This method tells you which activation functions this layer uses.

GetBiases()

Gets the bias tensor for layers that have trainable biases.

Tensor<T>? GetBiases()

Returns

Tensor<T>

The bias tensor, or null if the layer has no biases.

GetInputShape()

Gets the shape (dimensions) of the input data expected by this layer.

int[] GetInputShape()

Returns

int[]

An array of integers representing the input dimensions.

Remarks

For Beginners: This tells us what size and shape of data this layer expects to receive. For example, if processing images, this might be [3, 28, 28] for 28×28 pixel images with 3 color channels.

GetOutputShape()

Gets the shape (dimensions) of the output data produced by this layer.

int[] GetOutputShape()

Returns

int[]

An array of integers representing the output dimensions.

Remarks

For Beginners: This tells us what size and shape of data this layer will produce. The output shape often differs from the input shape because the layer may transform the data. For example, a pooling layer might reduce the dimensions from [3, 28, 28] to [3, 14, 14].

GetParameterGradients()

Gets the gradients of all trainable parameters.

Vector<T> GetParameterGradients()

Returns

Vector<T>

A vector containing the gradients for all trainable parameters.

Remarks

For Beginners: During training, we calculate how much each parameter affects the error (the gradient).
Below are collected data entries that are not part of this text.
-- ==== Sys2Proof/Syntax.lean ====
section
/-! DEFINITION. The commands the engine takes: one constructor of `Instr` per row of the table of operations and
events, with what the command carries from outside. A packet is carried as the manual lays it out (R291): the
32-byte common header, the 32-byte subheader and the payload. -/

namespace Sys2Proof

/-- A fabric packet (R291). `hdr` and `sub` hold 32 little-endian bytes each, so byte b, bit i is bit 8b + i. -/
structure Packet where
  /-- Common header (R292). -/
  hdr : BitVec 256 := 0
  /-- Subheader, in the form SUB selects (R295). -/
  sub : BitVec 256 := 0
  /-- Payload, 0 to 4,096 bytes. -/
  payload : List Byte := []
  /-- The subport it arrives on (R310, R455). -/
  sp : BitVec 3 := 0
deriving DecidableEq, Repr

/-- A host request at a shim's host face (R453), field by field as the signals are. -/
structure HostReq where
  op   : BitVec 3 := 0
  aop  : BitVec 2 := 0
  addr : BitVec 36 := 0
  len  : BitVec 4 := 0
  src  : BitVec 12 := 0
  tag  : BitVec 16 := 0
  data : BitVec 8192 := 0
  be   : BitVec 1024 := 0
deriving DecidableEq, Repr

/-- The strap pins as sampled (R416). -/
structure Straps where
  boot  : BitVec 2 := 0
  shims : BitVec 3 := 7
  opp   : BitVec 2 := 0
  safe  : Bool := false
  slot  : Bool := false
deriving DecidableEq, Repr

/-- What the antifuse macro meets at a burn (R430): whether vpp_af is present, and how many of the bits asked for
verify before one fails (`none`: all of them). -/
structure BurnEnv where
  vpp : Bool := true
  verified : Option Nat := none
deriving DecidableEq, Repr

/-- What a start meets outside the engine's logic: the words that fail the self-test (R394), the NOR device's SFDP
answer (R421), the antifuse burn conditions (R430) and whether a local memory read of a hosted image fails (R431). -/
structure StartEnv where
  fails   : List (BitVec 9 × BitVec 15) := []
  norOk   : Bool := true
  dens    : Byte := 26
  sfdpWord : Word := 0
  burn    : BurnEnv := {}
  readErr : Option (BitVec 42) := none
deriving DecidableEq, Repr

/-- A memory-interface clock mclk[s], or xclk (R475). -/
inductive Clock where
  | mclk (s : Fin 8)
  | xclk
deriving DecidableEq, Repr

/-- Who reads a line that the memory controller reports uncorrectable (R399). -/
inductive Reader where
  /-- Scrub, drain, move, or an update's own read. -/
  | engine
  /-- A host read, answered through its shim with this tag. -/
  | host (shim : Fin 8) (req : HostReq)
  /-- A fabric read, answered with DATA. -/
  | fabric (p : Packet)
deriving DecidableEq, Repr
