-- ==== Sys2Proof/Machine/RegTable.lean ====
section
/-! DEFINITION. The register index (R508) and every register's field table: access codes, reserved bits, reset word and
the reset kinds each field survives. Each row is read off the manual's tables. -/

namespace Sys2Proof.Machine

/-- A row of the register index. `rw`, `w1c`, `wo`, `rwl` are the masks of the fields with that access code (R10), `rsv`
the reserved bits (R11), `reset` the reset word, and `keepW`, `keepS`, `keepO` the bits that survive WRM, SFT and OFF or
BKP (R13, R14). No field of a register but a constant survives PWR. -/
structure RegInfo where
  off : Nat
  rw : Nat
  w1c : Nat
  wo : Nat
  rwl : Nat
  rsv : Nat
  reset : Nat
  keepW : Nat
  keepS : Nat
  keepO : Nat
deriving DecidableEq, Repr

/-- A field of a register: byte offset, high and low bit. -/
structure Fld where
  off : Nat
  hi : Nat
  lo : Nat
deriving DecidableEq, Repr

/-- Registers of block 0_0000h (identity, global and interrupt summary). -/
def regs0 : List RegInfo := [
  /- SCE_IDENT -/ ⟨0x00000, 0x0, 0x0, 0x0, 0x0, 0xF, 0x53433210, 0xFFFFFFF0, 0xFFFFFFF0, 0xFFFFFFF0⟩,
  /- SCE_CAPS -/ ⟨0x00004, 0x0, 0x0, 0x0, 0x0, 0xC0000000, 0x27820088, 0x3FFFFFFF, 0x3FFFFFFF, 0x3FFFFFFF⟩,
  /- SCE_ROM -/ ⟨0x00008, 0x0, 0x0, 0x0, 0x0, 0xFF000000, 0x90103, 0xFFFFFF, 0xFFFFFF, 0xFFFFFF⟩,
  /- SCE_HARVEST -/ ⟨0x0000C, 0x0, 0x0, 0x0, 0x0, 0xFC00FC00, 0x0, 0x3FF03FF, 0x3FF03FF, 0x3FF03FF⟩,
  /- SCE_HARV0 -/ ⟨0x00010, 0x0, 0x0, 0x0, 0x0, 0x0, 0x0, 0xFFFFFFFF, 0xFFFFFFFF, 0xFFFFFFFF⟩,
  /- SCE_HARV1 -/ ⟨0x00014, 0x0, 0x0, 0x0, 0x0, 0x0, 0x0, 0xFFFFFFFF, 0xFFFFFFFF, 0xFFFFFFFF⟩,
  /- SCE_HARV2 -/ ⟨0x00018, 0x0, 0x0, 0x0, 0x0, 0x0, 0x0, 0xFFFFFFFF, 0xFFFFFFFF, 0xFFFFFFFF⟩,
  /- SCE_HARV3 -/ ⟨0x0001C, 0x0, 0x0, 0x0, 0x0, 0x0, 0x0, 0xFFFFFFFF, 0xFFFFFFFF, 0xFFFFFFFF⟩,
  /- SCE_HARV4 -/ ⟨0x00020, 0x0, 0x0, 0x0, 0x0, 0x0, 0x0, 0xFFFFFFFF, 0xFFFFFFFF, 0xFFFFFFFF⟩,
  /- SCE_HARV5 -/ ⟨0x00024, 0x0, 0x0, 0x0, 0x0, 0x0, 0x0, 0xFFFFFFFF, 0xFFFFFFFF, 0xFFFFFFFF⟩,
  /- SCE_HARV6 -/ ⟨0x00028, 0x0, 0x0, 0x0, 0x0, 0x0, 0x0, 0xFFFFFFFF, 0xFFFFFFFF, 0xFFFFFFFF⟩,
  /- SCE_HARV7 -/ ⟨0x0002C, 0x0, 0x0, 0x0, 0x0, 0x0, 0x0, 0xFFFFFFFF, 0xFFFFFFFF, 0xFFFFFFFF⟩,
  /- SCE_HARV8 -/ ⟨0x00030, 0x0, 0x0, 0x0, 0x0, 0x0, 0x0, 0xFFFFFFFF, 0xFFFFFFFF, 0xFFFFFFFF⟩,
  /- SCE_HARV9 -/ ⟨0x00034, 0x0, 0x0, 0x0, 0x0, 0x0, 0x0, 0xFFFFFFFF, 0xFFFFFFFF, 0xFFFFFFFF⟩,
  /- SCE_HARV10 -/ ⟨0x00038, 0x0, 0x0, 0x0, 0x0, 0x0, 0x0, 0xFFFFFFFF, 0xFFFFFFFF, 0xFFFFFFFF⟩,
  /- SCE_HARV11 -/ ⟨0x0003C, 0x0, 0x0, 0x0, 0x0, 0x0, 0x0, 0xFFFFFFFF, 0xFFFFFFFF, 0xFFFFFFFF⟩,
  /- SCE_HARV12 -/ ⟨0x00040, 0x0, 0x0, 0x0, 0x0, 0x0, 0x0, 0xFFFFFFFF, 0xFFFFFFFF, 0xFFFFFFFF⟩,
  /- SCE_HARV13 -/ ⟨0x00044, 0x0, 0x0, 0x0, 0x0, 0x0, 0x0, 0xFFFFFFFF, 0xFFFFFFFF, 0xFFFFFFFF⟩,
  /- SCE_HARV14 -/ ⟨0x00048, 0x0, 0x0, 0x0, 0x0, 0x0, 0x0, 0xFFFFFFFF, 0xFFFFFFFF, 0xFFFFFFFF⟩,
  /- SCE_HARV15 -/ ⟨0x0004C, 0x0, 0x0, 0x0, 0x0, 0x0, 0x0, 0xFFFFFFFF, 0xFFFFFFFF, 0xFFFFFFFF⟩,
  /- SCE_UID_LO -/ ⟨0x00050, 0x0, 0x0, 0x0, 0x0, 0x0, 0x0, 0xFFFFFFFF, 0xFFFFFFFF, 0xFFFFFFFF⟩,
  /- SCE_UID_HI -/ ⟨0x00054, 0x0, 0x0, 0x0, 0x0, 0x0, 0x0, 0xFFFFFFFF, 0xFFFFFFFF, 0xFFFFFFFF⟩,
  /- SCE_STATUS -/ ⟨0x00060, 0x0, 0x1, 0x0, 0x0, 0xFFFFFE00, 0x0, 0x100, 0x112, 0x100⟩,
  /- SCE_LOCK -/ ⟨0x00064, 0x0, 0x0, 0x0, 0x1, 0xFFFFFFFE, 0x0, 0x0, 0x1, 0x0⟩,
  /- SCE_FAULT -/ ⟨0x00068, 0x0, 0x0, 0x80000000, 0x0, 0x7F000000, 0x0, 0x0, 0x0, 0x0⟩,
  /- SCE_FAULT_OFF -/ ⟨0x0006C, 0x0, 0x0, 0x0, 0x0, 0x7FF00000, 0x0, 0x0, 0x0, 0x0⟩,
  /- SCE_SCRATCH0 -/ ⟨0x00070, 0xFFFFFFFF, 0x0, 0x0, 0x0, 0x0, 0x0, 0xFFFFFFFF, 0xFFFFFFFF, 0xFFFFFFFF⟩,
  /- SCE_SCRATCH1 -/ ⟨0x00074, 0xFFFFFFFF, 0x0, 0x0, 0x0, 0x0, 0x0, 0xFFFFFFFF, 0xFFFFFFFF, 0xFFFFFFFF⟩,
  /- SCE_SCRATCH2 -/ ⟨0x00078, 0xFFFFFFFF, 0x0, 0x0, 0x0, 0x0, 0x0, 0xFFFFFFFF, 0xFFFFFFFF, 0xFFFFFFFF⟩,
  /- SCE_SCRATCH3 -/ ⟨0x0007C, 0xFFFFFFFF, 0x0, 0x0, 0x0, 0x0, 0x0, 0xFFFFFFFF, 0xFFFFFFFF, 0xFFFFFFFF⟩,
  /- SCE_INT_SUM -/ ⟨0x01000, 0x0, 0x0, 0x0, 0x0, 0xFFFC0000, 0x0, 0x8000, 0x8000, 0x8000⟩,
  /- SCE_INT_LVL -/ ⟨0x01004, 0x0, 0x0, 0x0, 0x0, 0xFFFFE0C0, 0x0, 0x10, 0x10, 0x10⟩,
  /- SCE_INT_FORCE -/ ⟨0x01008, 0x1, 0x0, 0x0, 0x0, 0xFFFFFFFE, 0x0, 0x0, 0x0, 0x0⟩]

/-- Registers of block 1_0000h (shims). -/
def regs1 : List RegInfo := [
  /- SHIM_CTRL -/ ⟨0x10000, 0x7, 0x0, 0x0, 0x0, 0xFFFFFFF8, 0x0, 0x0, 0x0, 0x0⟩,
  /- SHIM_STATUS -/ ⟨0x10004, 0x0, 0x0, 0x0, 0x0, 0xFE000000, 0x0, 0x0, 0xFF00, 0xFF00⟩,
  /- SHIM_CHMASK0 -/ ⟨0x10008, 0xFFFFFFFF, 0x0, 0x0, 0x0, 0x0, 0x0, 0x0, 0x0, 0x0⟩,
  /- SHIM_CHMASK1 -/ ⟨0x1000C, 0xFFFFFFFF, 0x0, 0x0, 0x0, 0x0, 0x0, 0x0, 0x0, 0x0⟩,
  /- SHIM_CHMASK2 -/ ⟨0x10010, 0xFFFFFFFF, 0x0, 0x0, 0x0, 0x0, 0x0, 0x0, 0x0, 0x0⟩,
  /- SHIM_CHMASK3 -/ ⟨0x10014, 0xFFFFFFFF, 0x0, 0x0, 0x0, 0x0, 0x0, 0x0, 0x0, 0x0⟩,
  /- SHIM_CHMASK4 -/ ⟨0x10018, 0xFFFFFFFF, 0x0, 0x0, 0x0, 0x0, 0x0, 0x0, 0x0, 0x0⟩,
  /- SHIM_GUARD_IDX -/ ⟨0x10020, 0xFF, 0x0, 0x0, 0x0, 0xFFFFFF00, 0x0, 0x0, 0x0, 0x0⟩,
  /- SHIM_GUARD_DATA -/ ⟨0x10024, 0x0, 0x0, 0x0, 0x0, 0x0, 0xFFFFFFFF, 0xFFFFFFFF, 0xFFFFFFFF, 0xFFFFFFFF⟩,
  /- SHIM_BYP0 -/ ⟨0x10030, 0x0, 0x0, 0x0, 0x0, 0xFFFE0000, 0x0, 0x0, 0x0, 0x0⟩,
  /- SHIM_BYP1 -/ ⟨0x10034, 0x0, 0x0, 0x0, 0x0, 0xFFFE0000, 0x0, 0x0, 0x0, 0x0⟩,
  /- SHIM_BYP2 -/ ⟨0x10038, 0x0, 0x0, 0x0, 0x0, 0xFFFE0000, 0x0, 0x0, 0x0, 0x0⟩,
  /- SHIM_BYP3 -/ ⟨0x1003C, 0x0, 0x0, 0x0, 0x0, 0xFFFE0000, 0x0, 0x0, 0x0, 0x0⟩,
  /- SHIM_BYP4 -/ ⟨0x10040, 0x0, 0x0, 0x0, 0x0, 0xFFFE0000, 0x0, 0x0, 0x0, 0x0⟩,
  /- SHIM_BYP5 -/ ⟨0x10044, 0x0, 0x0, 0x0, 0x0, 0xFFFE0000, 0x0, 0x0, 0x0, 0x0⟩,
  /- SHIM_BYP6 -/ ⟨0x10048, 0x0, 0x0, 0x0, 0x0, 0xFFFE0000, 0x0, 0x0, 0x0, 0x0⟩,
  /- SHIM_BYP7 -/ ⟨0x1004C, 0x0, 0x0, 0x0, 0x0, 0xFFFE0000, 0x0, 0x0, 0x0, 0x0⟩,
  /- SHIM_HELD -/ ⟨0x10050, 0x0, 0x0, 0x0, 0x0, 0x0, 0x0, 0x0, 0x0, 0x0⟩,
  /- SHIM_REFUSED -/ ⟨0x10054, 0x0, 0x0, 0x0, 0x0, 0x0, 0x0, 0x0, 0x0, 0x0⟩,
  /- SHIM_FAULT -/ ⟨0x10058, 0x0, 0x0, 0x80000000, 0x0, 0x7F000000, 0x0, 0x0, 0x0, 0x0⟩]

/-- Registers of block 2_0000h (slices, recipes, formats). -/
def regs2 : List RegInfo := [
  /- SLICE_CTRL -/ ⟨0x20000, 0x1, 0x0, 0x0, 0x0, 0xFFFFFFFE, 0x0, 0x0, 0x0, 0x0⟩,
  /- SLICE_COUNT -/ ⟨0x20004, 0x0, 0x0, 0x0, 0x0, 0xFC00FC00, 0x0, 0x0, 0x0, 0x0⟩,
  /- SLICE_MAP_IDX -/ ⟨0x20008, 0x1FF, 0x0, 0x0, 0x0, 0xFFFFFE00, 0x0, 0x0, 0x0, 0x0⟩,
  /- SLICE_MAP_DATA -/ ⟨0x2000C, 0x0, 0x0, 0x0, 0x0, 0xFFFEFE00, 0x0, 0x0, 0x0, 0x0⟩,
  /- SLICE_BUSY -/ ⟨0x20010, 0x0, 0x0, 0x0, 0x0, 0xFFFFFFF8, 0x0, 0x0, 0x0, 0x0⟩,
  /- RCP_TAB_IDX -/ ⟨0x20100, 0x7F3F, 0x0, 0x0, 0x0, 0xFFFF80C0, 0x0, 0x0, 0x0, 0x0⟩,
  /- RCP_HDR -/ ⟨0x20104, 0x0, 0x0, 0x0, 0x0, 0x0, 0x0, 0x0, 0x0, 0x0⟩,
  /- RCP_OP_LO -/ ⟨0x20108, 0x0, 0x0, 0x0, 0x0, 0x0, 0x0, 0x0, 0x0, 0x0⟩,
  /- RCP_OP_HI -/ ⟨0x2010C, 0x0, 0x0, 0x0, 0x0, 0x0, 0x0, 0x0, 0x0, 0x0⟩,
  /- RCP_LS_IDX -/ ⟨0x20110, 0x3F, 0x0, 0x0, 0x0, 0xFFFFFFC0, 0x0, 0x0, 0x0, 0x0⟩,
  /- RCP_LSCALE -/ ⟨0x20114, 0xFFFFFF, 0x0, 0x0, 0x0, 0xFF000000, 0xFD017F, 0x0, 0x0, 0x0⟩,
  /- RCP_LS_GROW -/ ⟨0x20118, 0xFFFF, 0x0, 0x0, 0x0, 0x0, 0x7D0, 0x0, 0x0, 0x0⟩,
  /- RCP_UNPICKS -/ ⟨0x2011C, 0x0, 0x0, 0x0, 0x0, 0xFFFF0000, 0x0, 0x0, 0x0, 0x0⟩,
  /- RCP_ELEMS_LO -/ ⟨0x20120, 0x0, 0x0, 0x0, 0x0, 0x0, 0x0, 0x0, 0x0, 0x0⟩,
  /- RCP_ELEMS_HI -/ ⟨0x20124, 0x0, 0x0, 0x0, 0x0, 0x0, 0x0, 0x0, 0x0, 0x0⟩,
  /- RCP_NONFIN -/ ⟨0x20128, 0x0, 0x0, 0x0, 0x0, 0x0, 0x0, 0x0, 0x0, 0x0⟩,
  /- RCP_SKIPPED -/ ⟨0x2012C, 0x0, 0x0, 0x0, 0x0, 0x0, 0x0, 0x0, 0x0, 0x0⟩,
  /- RCP_CMD -/ ⟨0x20130, 0x0, 0x0, 0x0, 0x0, 0xFFFFE000, 0x0, 0x0, 0x0, 0x0⟩,
  /- RCP_LAST_B -/ ⟨0x20134, 0x0, 0x0, 0x0, 0x0, 0x0, 0x0, 0x0, 0x0, 0x0⟩,
  /- RCP_FAULT -/ ⟨0x20138, 0x0, 0x0, 0x80000000, 0x0, 0x7F000000, 0x0, 0x0, 0x0, 0x0⟩,
  /- RCP_EPOCH -/ ⟨0x2013C, 0x0, 0x0, 0x0, 0x0, 0x0, 0x0, 0x0, 0x0, 0x0⟩,
  /- SLICE_FMT_CTRL -/ ⟨0x20F00, 0x1FFFF, 0x0, 0x80000000, 0x0, 0x7FFE0000, 0x10400, 0x0, 0x0, 0x0⟩,
  /- SLICE_CRUSH_LO -/ ⟨0x20F04, 0x0, 0x0, 0x0, 0x0, 0x0, 0x0, 0x0, 0x0, 0x0⟩,
  /- SLICE_CRUSH_HI -/ ⟨0x20F08, 0x0, 0x0, 0x0, 0x0, 0x0, 0x0, 0x0, 0x0, 0x0⟩,
  /- SLICE_FMT_SAT -/ ⟨0x20F0C, 0x0, 0x0, 0x0, 0x0, 0x0, 0x0, 0x0, 0x0, 0x0⟩,
  /- SLICE_FMT_NAN -/ ⟨0x20F10, 0x0, 0x0, 0x0, 0x0, 0x0, 0x0, 0x0, 0x0, 0x0⟩,
  /- SLICE_FMT_FAULT -/ ⟨0x20F14, 0x0, 0x0, 0x80000000, 0x0, 0x7F000000, 0x0, 0x0, 0x0, 0x0⟩,
  /- SLICE_SR_IDX -/ ⟨0x20F18, 0x3F, 0x0, 0x0, 0x0, 0xFFFFFFC0, 0x0, 0x0, 0x0, 0x0⟩,
  /- SLICE_SR_SEED_LO -/ ⟨0x20F1C, 0xFFFFFFFF, 0x0, 0x0, 0x0, 0x0, 0x0, 0x0, 0x0, 0x0⟩,
  /- SLICE_SR_SEED_HI -/ ⟨0x20F20, 0xFFFFFFFF, 0x0, 0x0, 0x0, 0x0, 0x0, 0x0, 0x0, 0x0⟩]

/-- Registers of block 3_0000h (coded state and linings). -/
def regs3a : List RegInfo := [
  /- CODE_CTRL -/ ⟨0x30000, 0x3FF, 0x0, 0x0, 0x0, 0xFFFFFC00, 0x2, 0x0, 0x0, 0x0⟩,
  /- CODE_STATUS -/ ⟨0x30004, 0x0, 0x0, 0x0, 0x0, 0xFFFFFFF0, 0x0, 0x0, 0x6, 0x0⟩,
  /- CODE_EPOCH -/ ⟨0x30008, 0x0, 0x0, 0x0, 0x0, 0x0, 0x1, 0x0, 0xFFFFFFFF, 0x0⟩,
  /- CODE_SEALED -/ ⟨0x3000C, 0x0, 0x0, 0x0, 0x0, 0x0, 0x0, 0x0, 0xFFFFFFFF, 0x0⟩,
  /- CODE_EPOCH_LAG -/ ⟨0x30010, 0xFF, 0x0, 0x0, 0x0, 0xFFFFFF00, 0x2, 0x0, 0x0, 0x0⟩,
  /- CODE_COUNTS -/ ⟨0x30014, 0x0, 0x0, 0x0, 0x0, 0xFE00E000, 0x0, 0x0, 0x0, 0x0⟩,
  /- CODE_FREE -/ ⟨0x30018, 0x0, 0x0, 0x0, 0x0, 0xFFF00000, 0x0, 0x0, 0x0, 0x0⟩,
  /- CODE_RSV -/ ⟨0x3001C, 0x0, 0x0, 0x0, 0x0, 0xFFF00000, 0x0, 0x0, 0x0, 0x0⟩,
  /- CODE_PARITY -/ ⟨0x30020, 0x0, 0x0, 0x0, 0x0, 0xFFF00000, 0x0, 0x0, 0x0, 0x0⟩,
  /- CODE_INFLIGHT -/ ⟨0x30024, 0x0, 0x8000000, 0x80000000, 0x0, 0x7000F800, 0x0, 0x0, 0x0, 0x0⟩,
  /- CODE_SWEEP -/ ⟨0x30028, 0x0, 0x0, 0x0, 0x0, 0xFFF80000, 0x0, 0x0, 0x7FFFF, 0x0⟩,
  /- CODE_FAULT -/ ⟨0x3002C, 0x0, 0x0, 0x80000000, 0x0, 0x7F000000, 0x0, 0x0, 0x0, 0x0⟩,
  /- CODE_MIR0 -/ ⟨0x30030, 0x0, 0x0, 0x0, 0x0, 0x7FF80000, 0x0, 0x8007FFFF, 0x8007FFFF, 0x8007FFFF⟩,
  /- CODE_MIR1 -/ ⟨0x30034, 0x0, 0x0, 0x0, 0x0, 0x7FF80000, 0x0, 0x8007FFFF, 0x8007FFFF, 0x8007FFFF⟩,
  /- CODE_MIR2 -/ ⟨0x30038, 0x0, 0x0, 0x0, 0x0, 0x7FF80000, 0x0, 0x8007FFFF, 0x8007FFFF, 0x8007FFFF⟩,
  /- CODE_MIR_EPOCH -/ ⟨0x3003C, 0x0, 0x0, 0x0, 0x0, 0x0, 0x0, 0xFFFFFFFF, 0xFFFFFFFF, 0xFFFFFFFF⟩,
  /- CODE_MAP_IDX -/ ⟨0x30040, 0x7FFFF, 0x0, 0x0, 0x0, 0xFFF80000, 0x0, 0x0, 0x0, 0x0⟩,
  /- CODE_MAP_LO -/ ⟨0x30044, 0x0, 0x0, 0x0, 0x0, 0x0, 0x0, 0x0, 0x0, 0x0⟩,
  /- CODE_MAP_HI -/ ⟨0x30048, 0x0, 0x0, 0x0, 0x0, 0x0, 0x0, 0x0, 0x0, 0x0⟩,
  /- CODE_RGN_IDX -/ ⟨0x30050, 0xFFF, 0x0, 0x0, 0x0, 0xFFFFF000, 0x0, 0x0, 0x0, 0x0⟩,
  /- CODE_RGN_DATA0 -/ ⟨0x30060, 0x0, 0x0, 0x0, 0x0, 0x0, 0x0, 0x0, 0x0, 0x0⟩,
  /- CODE_RGN_DATA1 -/ ⟨0x30064, 0x0, 0x0, 0x0, 0x0, 0x0, 0x0, 0x0, 0x0, 0x0⟩,
  /- CODE_RGN_DATA2 -/ ⟨0x30068, 0x0, 0x0, 0x0, 0x0, 0x0, 0x0, 0x0, 0x0, 0x0⟩,
  /- CODE_RGN_DATA3 -/ ⟨0x3006C, 0x0, 0x0, 0x0, 0x0, 0x0, 0x0, 0x0, 0x0, 0x0⟩,
  /- CODE_RGN_DATA4 -/ ⟨0x30070, 0x0, 0x0, 0x0, 0x0, 0x0, 0x0, 0x0, 0x0, 0x0⟩,
  /- CODE_RGN_DATA5 -/ ⟨0x30074, 0x0, 0x0, 0x0, 0x0, 0x0, 0x0, 0x0, 0x0, 0x0⟩,
  /- CODE_RGN_DATA6 -/ ⟨0x30078, 0x0, 0x0, 0x0, 0x0, 0x0, 0x0, 0x0, 0x0, 0x0⟩,
  /- CODE_RGN_DATA7 -/ ⟨0x3007C, 0x0, 0x0, 0x0, 0x0, 0x0, 0x0, 0x0, 0x0, 0x0⟩,
  /- CODE_MBR_IDX -/ ⟨0x30080, 0xFF, 0x0, 0x0, 0x0, 0xFFFFFF00, 0x0, 0x0, 0x0, 0x0⟩,
  /- CODE_MBR_DATA0 -/ ⟨0x30100, 0x0, 0x0, 0x0, 0x0, 0x0, 0x0, 0x0, 0x0, 0x0⟩,
  /- CODE_MBR_DATA1 -/ ⟨0x30104, 0x0, 0x0, 0x0, 0x0, 0x0, 0x0, 0x0, 0x0, 0x0⟩,
  /- CODE_MBR_DATA2 -/ ⟨0x30108, 0x0, 0x0, 0x0, 0x0, 0x0, 0x0, 0x0, 0x0, 0x0⟩,
  /- CODE_MBR_DATA3 -/ ⟨0x3010C, 0x0, 0x0, 0x0, 0x0, 0x0, 0x0, 0x0, 0x0, 0x0⟩,
  /- CODE_MBR_DATA4 -/ ⟨0x30110, 0x0, 0x0, 0x0, 0x0, 0x0, 0x0, 0x0, 0x0, 0x0⟩,
  /- CODE_MBR_DATA5 -/ ⟨0x30114, 0x0, 0x0, 0x0, 0x0, 0x0, 0x0, 0x0, 0x0, 0x0⟩,
  /- CODE_MBR_DATA6 -/ ⟨0x30118, 0x0, 0x0, 0x0, 0x0, 0x0, 0x0, 0x0, 0x0, 0x0⟩,
  /- CODE_MBR_DATA7 -/ ⟨0x3011C, 0x0, 0x0, 0x0, 0x0, 0x0, 0x0, 0x0, 0x0, 0x0⟩,
  /- CODE_MBR_DATA8 -/ ⟨0x30120, 0x0, 0x0, 0x0, 0x0, 0x0, 0x0, 0x0, 0x0, 0x0⟩,
  /- CODE_MBR_DATA9 -/ ⟨0x30124, 0x0, 0x0, 0x0, 0x0, 0x0, 0x0, 0x0, 0x0, 0x0⟩,
  /- CODE_MBR_DATA10 -/ ⟨0x30128, 0x0, 0x0, 0x0, 0x0, 0x0, 0x0, 0x0, 0x0, 0x0⟩]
This method returns those gradients, which show:

  1. Which direction to adjust each parameter (increase or decrease)
  2. How strongly each parameter affects the error

These gradients are used to update the parameters during training.

GetParameters()

Gets all trainable parameters of the layer as a single vector.

Vector<T> GetParameters()

Returns

Vector<T>

A vector containing all trainable parameters.

Remarks

For Beginners: This method returns all the values that can be adjusted during training (weights and biases) as a single list.

This is useful for:

  1. Saving and loading models
  2. Advanced optimization techniques
  3. Analyzing or visualizing the learned parameters

Some layers (like pooling layers) might return an empty vector because they have no trainable parameters.

GetWeights()

Gets the weight tensor for layers that have trainable weights.

Tensor<T>? GetWeights()

Returns

Tensor<T>

The weight tensor, or null if the layer has no weights.

ResetState()

Resets the internal state of the layer to its initial condition.

void ResetState()

Remarks

For Beginners: Some layers (like recurrent layers) keep track of information from previous inputs. This is called the layer's "state" - it's like the layer's memory of what it has seen before.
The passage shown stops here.